Когда я вернулся в кабинет, староста еще не пришел. Тут же и рассказал папе о просьбе Корнея.
– Вот как? – нахмурился отец.
На его лице появилось выражение из разряда «и хочется, и колется». Вроде и конюх справный нужен, и в этом плане Митрофан нам по всем статьям подходит. А с другой – язык мужика и подвести нас может в самый не подходящий момент.
– Давай его на испытательный срок возьмем, – предложил я. – Пускай пару недель у нас поработает. Если его колкости лишь против слуг да крестьян направлены, да вреда нам от них не будет, то и ладно. И Корнею разрешим ему бока мять изредка, для острастки, чтобы не наглел.
– Добре, – кивнул отец, и у него словно груз с плеч упал. – Так и поступим.
После этого я уточнил, как называются наши деревни, где они расположены – а то я лишь те, что по дороге в Дубовку видел, да спросил имена старост. Когда отец мне все рассказал, как раз и Еремей с сыном прибыли.
Митрофан был почти полной копией своего отца, только моложе. И борода у него не русая с проседью, как у Еремея, а рыжая, а взгляд с небольшим прищуром, что придавало ему хитрое выражение.
– Отец твой прочит тебя мне в конюхи, заместо Акима, – сказал ему мой папа, – а ты сам что скажешь?
– Как прикажете, барин, – поклонился мужик, – в конюхи – так в конюхи.

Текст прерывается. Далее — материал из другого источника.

-- ==== Sys2Proof/Laws/Streams.lean ====
section
/-!
SUPPORT. The loops of the packer and of the decoder walk as bit streams (R180, R192), and sequences of commands.
-/

namespace Sys2Proof.Machine

/-- The low `n` bits of a byte, highest first. -/
def pend (a : Byte) (n : Nat) : Bits := (List.range n).reverse.map a.getLsbD

/-- A byte's bits are its low eight. -/
theorem byteBits_pend (b : Byte) : byteBits b = pend b 8 := by
  unfold byteBits pend; rfl

theorem shiftIn_zero (a : Byte) (c : Bool) : (shiftIn a c).getLsbD 0 = c := by
  cases c <;> simp [shiftIn]

theorem shiftIn_succ (a : Byte) (c : Bool) (i : Nat) (h : i + 1 < 8) : (shiftIn a c).getLsbD (i+1) = a.getLsbD i := by
  have e : a.getLsbD i = a[i] := BitVec.getLsbD_eq_getElem (by omega)
  rw [e]; cases c <;> simp [shiftIn, h]

/-- Shifting a bit in puts it after the pending ones (R180). -/
theorem pend_shiftIn (a : Byte) (c : Bool) (n : Nat) (h : n < 8) : pend (shiftIn a c) (n+1) = pend a n ++ [c] := by
  unfold pend
  rw [List.range_succ_eq_map, List.reverse_cons, List.map_append, List.map_singleton, shiftIn_zero,
      ← List.map_reverse, List.map_map]
  congr 1
  apply List.map_congr_left
  intro i hi
  simp at hi
  exact shiftIn_succ a c i (by omega)

theorem length_pend (a : Byte) (n : Nat) : (pend a n).length = n := by simp [pend]

theorem streamBits_append (a b : List Byte) : streamBits (a ++ b) = streamBits a ++ streamBits b := by simp
    [streamBits]

theorem length_streamBits (bs : List Byte) : (streamBits bs).length = 8 * bs.length := by
  induction bs with
  | nil => rfl
  | cons b bs ih =>
    have : streamBits (b :: bs) = byteBits b ++ streamBits bs := rfl
    rw [this, List.length_append, ih, byteBits_pend, length_pend]; simp; omega

theorem streamBits_single (b : Byte) : streamBits [b] = byteBits b := by simp [streamBits]

/-- What packing bits emits and leaves pending is what was pending and then the bits (R180). -/
theorem packBits_stream (l : Bits) (s : State) : ∃ bs, Emitted s (s.packBits l) bs ∧ streamBits bs ++
    (s.packBits l).pending = s.pending ++ l := by
  induction l generalizing s with
  | nil => exact ⟨[], Emitted.nil _, by simp [streamBits]; rfl⟩
  | cons c l ih =>
    have hn := s.paccn.isLt
    have e : s.packBits (c :: l) = (s.packBit c).packBits l := rfl
    rw [e]
    obtain ⟨bs, h1, h2⟩ := ih (s.packBit c)
    have : ∃ b0, Emitted s (s.packBit c) b0 ∧ streamBits b0 ++ (s.packBit c).pending = s.pending ++ [c] := by
      unfold State.packBit
      split
      · next h8 =>
        refine ⟨[_], ⟨rfl, rfl⟩, ?_⟩
        rw [streamBits_single, byteBits_pend]
        have : pend (shiftIn s.pacc c) 8 = pend s.pacc s.paccn.toNat ++ [c] := by
          have := pend_shiftIn s.pacc c s.paccn.toNat (by omega)
          rw [h8] at this; exact this
        rw [this]
        simp [State.pending, pend]
      · next h8 =>
        refine ⟨[], Emitted.nil _, ?_⟩
        have h3 : (s.paccn + 1).toNat = s.paccn.toNat + 1 := by
          rw [BitVec.toNat_add]
          apply Nat.mod_eq_of_lt
          simp; omega
        show [] ++ pend (shiftIn s.pacc c) (s.paccn + 1).toNat = pend s.pacc s.paccn.toNat ++ [c]
        rw [h3, pend_shiftIn _ _ _ (by omega)]; rfl
    obtain ⟨b0, e0, f0⟩ := this
    refine ⟨_, e0.trans h1, ?_⟩
    rw [streamBits_append, List.append_assoc, h2, ← List.append_assoc, f0]; simp

/-- With the count met, no bit does anything (R192). -/
theorem walkBits_done (l : Bits) (s : State) (h : s.remain = 0) : s.walkBits l = s := by
  unfold State.walkBits
  induction l with
  | nil => rfl
  | cons c l ih => rw [List.foldl_cons]; have : s.walkBit c = s := by unfold State.walkBit; rw [if_pos h]
                   rw [this]; exact ih

theorem walkBits_append (a b : Bits) (s : State) : s.walkBits (a ++ b) = (s.walkBits a).walkBits b := by
  unfold State.walkBits; rw [List.foldl_append]

/-- The bits of a leaf's path, walked from the root of its subtree, emit its symbol,
    take one from the count and go back to `ROOT`
(R192). -/
theorem descend (sub : Shape) : ∀ (s : State) (j : NodeIdx) (q : Bits),
    sub.complete = true → sub.InArena s.nodes → s.walk = sub.top → s.remain ≠ 0 →
    (∀ i, sub ≠ .leaf i) → (j, q) ∈ sub.paths [] → s.walkBits q = { s.emit
        (s.node j).sym with remain := s.remain - 1, walk := s.root } := by
  induction sub with
  | hole => intro s j q h; cases h
  | leaf i => intro s j q _ _ _ _ h; exact absurd rfl (h i)
  | node i l r ihl ihr =>
    intro s j q hc ha hw hr _ hm
    simp only [Shape.complete, Bool.and_eq_true] at hc
    obtain ⟨⟨n, hn, hk, hl, hrr⟩, hal, har⟩ := ha
    have hnode : s.node s.walk = n := by rw [hw]; exact State.node_of_getElem? hn
    rw [Shape.paths_node] at hm
    simp only [List.mem_append, List.mem_map] at hm
    have step : ∀ (c : Bool) (x : Shape) (q' : Bits), x.complete = true → x.InArena s.nodes → s.child s.walk c =
        x.top → (j, q') ∈ x.paths [] →
        (∀ (s : State) (j : NodeIdx) (q : Bits), x.complete = true → x.InArena s.nodes → s.walk = x.top → s.remain ≠
            0 →
    (∀ i, x ≠ .leaf i) → (j, q) ∈ x.paths [] → s.walkBits q =
        { s.emit (s.node j).sym with remain := s.remain - 1, walk := s.root }) →
        s.walkBits (c :: q') = { s.emit (s.node j).sym with remain := s.remain - 1, walk := s.root } := by
      intro c x q' hxc hxa hch hm ih
      have e : s.walkBits (c :: q') = (s.walkBit c).walkBits q' := rfl
      rw [e]
      cases x with
      | hole => cases hxc
      | leaf k =>
        simp [Shape.paths] at hm
        obtain ⟨rfl, rfl⟩ := hm
        obtain ⟨m, hm1, hm2⟩ := hxa
        have hch : s.child s.walk c = j := hch
        have : s.isLeaf (s.child s.walk c) = true := by rw [hch]; simp [State.isLeaf, State.node_of_getElem? hm1, hm2]
        unfold State.walkBit
        rw [if_neg hr, if_pos this, hch]; rfl
      | node k l' r' =>
        obtain ⟨⟨m, hm1, hm2, hm3⟩, hm4⟩ := hxa
        have hch : s.child s.walk c = k := hch
        have : s.isLeaf (s.child s.walk c) = false := by rw [hch]; simp [State.isLeaf, State.node_of_getElem? hm1,
            hm2]
        have e2 : s.walkBit c = { s with walk := k } := by
          unfold State.walkBit
          rw [if_neg hr, if_neg (by simp [this]), hch]
        rw [e2, ih { s with walk := k } j q' hxc ⟨⟨m, hm1, hm2, hm3⟩, hm4⟩ rfl hr (by simp) hm]
        rfl
    rcases hm with ⟨⟨j', q'⟩, hx, hxe⟩ | ⟨⟨j', q'⟩, hx, hxe⟩
    · cases hxe
      exact step false l q' hc.1 hal (by unfold State.child; rw [hnode, hl (Shape.complete_ne_hole hc.1)]; rfl) hx ihl
    · cases hxe
      exact step true r q' hc.2 har (by unfold State.child; rw [hnode, hrr (Shape.complete_ne_hole hc.2)]; rfl) hx ihr

/-- A sequence of commands cut in two. -/
theorem execAll_append (l1 l2 : List Instr) (s : State) : execAll (l1 ++ l2) s = andThen (execAll l1 s)
    (execAll l2) := by
  induction l1 generalizing s with
  | nil => rfl
  | cons i l ih =>
    show andThen (exec i s) _ = andThen (andThen (exec i s) _) _
    rcases exec i s with u | f | f
    · exact ih u
    · rfl
    · rfl

end Sys2Proof.Machine
end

– Ежели откажешься, неволить не буду. Знаю, что у тебя жинка с детками малыми.
Митрофан покосился на отца, но все равно снова подтвердил, что отказываться не будет.
– Что ж. Беру тебя с испытательным сроком. Ежели не понравишься, верну обратно. До того пока так и будешь крепостным числиться.
– А долго энтот срок-то будет, барин? – осторожно поинтересовался Митрофан.
– До месяца. Могу и раньше перевести, коли нареканий к тебе не будет.
Больше вопросов у мужика не было, и отец отправил его вещи свои в комнату к Корнею переносить, да семью «обрадовать». Я тоже задерживаться не стал. Взял свой портфель учебный, кинул в него тетрадку с чистыми листами, канцелярию, да и пошел к Корнею. Тот уже ждал меня в конюшне. Лошадь еще не была оседлана, но много времени у мужика на это не ушло.
– Подсоби, – попросил я его, когда к седлу приторочил портфель.
С помощью Корнея я довольно быстро вскочил в седло и натянул поводья. Лошадью всхрапнула и стала пятиться.
– Полегче, барин, – сказал мужик, – она смирная, лютовать с ней не надо.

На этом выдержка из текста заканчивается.